ASSIGNMENT: Starting with the first line, output the data exactly, through to the last line.

*** Opening SOURCE MATERIAL ***

/-- The image with its relocation records applied, those that R412 and R413 allow: what a patched field is to hold is known to the checks on the
declarations, which Rinuf gives as zero there (DEDUCED, log 149). -/
def State.relocated (s : State) (m : Img) : State :=
  { s with mem := ((relocsOf (s.secWords m (m.one 7))).filter (s.relocOk m)).foldl (applyReloc m (s.imgMembers m)) s.mem }

/-- The refusal of an image, with the step that makes it (R407, R408). -/
def State.loadVerdict (s : State) (m : Img) : Option Nat :=
  if !(s.parses m) then some (loadErr 1 0xFF)
  else
    let digest := s.imgDigest m
    let ds := declsOf (s.secWords m (m.one 1))
    let news := s.newCores m (declsOf ((s.relocated m).secWords m (m.one 1)))
    if !(s.signedOk m digest) then some (loadErr 2 0xFF)
    else
      firstErrOf [s.partErr m, s.encodingErr m ds, s.planErr m news, s.declErr m ds news,
        s.relocErr m (relocsOf (s.secWords m (m.one 7)))]

/-- The image overlaps the sealed segment of a loaded program (R92). -/
def State.overSeal (s : State) (m : Img) : Bool := s.seals.any fun r => meets m.base m.size r.1 r.2

/-- LOAD (R92, R407, R408, R485): the loader reads the image as R257 states. -/
def State.loadEntry (s : State) (e : Entry) : State :=
  let s := (s.latentRead (bits (e.word 1) 43 0) (bits (e.word 2) 35 0)).1
  let m := s.imgAt (bits (e.word 1) 43 0) (bits (e.word 2) 35 0)
  if !s.zeroed then s.answer e 9 none
  else if s.overSeal m then s.answer e 1 none
  else
    match s.loadVerdict m with
    | some v => (if v % 256 = 2 then s.bump 0x8020 0x20 1 else s).answer e 9 (some v)
    | none =>
      let n := s.freeNum
      (s.install m (s.imgDigest m) n (relocsOf (s.secWords m (m.one 7)))).answer e 0 (some n)

/-- LOAD (R407). -/
def execLoad (queue : Nat) (s : State) : Result := onEntry s queue (isOp 1) State.loadEntry

end Sys2Proof.Machine
end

*** Closing SOURCE MATERIAL ***

RESPONSE:
/-- The image with its relocation records applied, those that R412 and R413 allow: what a patched field is to hold is known to the checks on the
declarations, which Rinuf gives as zero there (DEDUCED, log 149). -/
def State.relocated (s : State) (m : Img) : State :=
  { s with mem := ((relocsOf (s.secWords m (m.one 7))).filter (s.relocOk m)).foldl (applyReloc m (s.imgMembers m)) s.mem }

/-- The refusal of an image, with the step that makes it (R407, R408). -/
def State.loadVerdict (s : State) (m : Img) : Option Nat :=
  if !(s.parses m) then some (loadErr 1 0xFF)
  else
    let digest := s.imgDigest m
    let ds := declsOf (s.secWords m (m.one 1))
    let news := s.newCores m (declsOf ((s.relocated m).secWords m (m.one 1)))
    if !(s.signedOk m digest) then some (loadErr 2 0xFF)
    else
      firstErrOf [s.partErr m, s.encodingErr m ds, s.planErr m news, s.declErr m ds news,
        s.relocErr m (relocsOf (s.secWords m (m.one 7)))]

/-- The image overlaps the sealed segment of a loaded program (R92). -/
def State.overSeal (s : State) (m : Img) : Bool := s.seals.any fun r => meets m.base m.size r.1 r.2

/-- LOAD (R92, R407, R408, R485): the loader reads the image as R257 states. -/
def State.loadEntry (s : State) (e : Entry) : State :=
  let s := (s.latentRead (bits (e.word 1) 43 0) (bits (e.word 2) 35 0)).1
  let m := s.imgAt (bits (e.word 1) 43 0) (bits (e.word 2) 35 0)
  if !s.zeroed then s.answer e 9 none
  else if s.overSeal m then s.answer e 1 none
  else
    match s.loadVerdict m with
    | some v => (if v % 256 = 2 then s.bump 0x8020 0x20 1 else s).answer e 9 (some v)
    | none =>
      let n := s.freeNum
      (s.install m (s.imgDigest m) n (relocsOf (s.secWords m (m.one 7)))).answer e 0 (some n)

/-- LOAD (R407). -/
def execLoad (queue : Nat) (s : State) : Result := onEntry s queue (isOp 1) State.loadEntry

end Sys2Proof.Machine
end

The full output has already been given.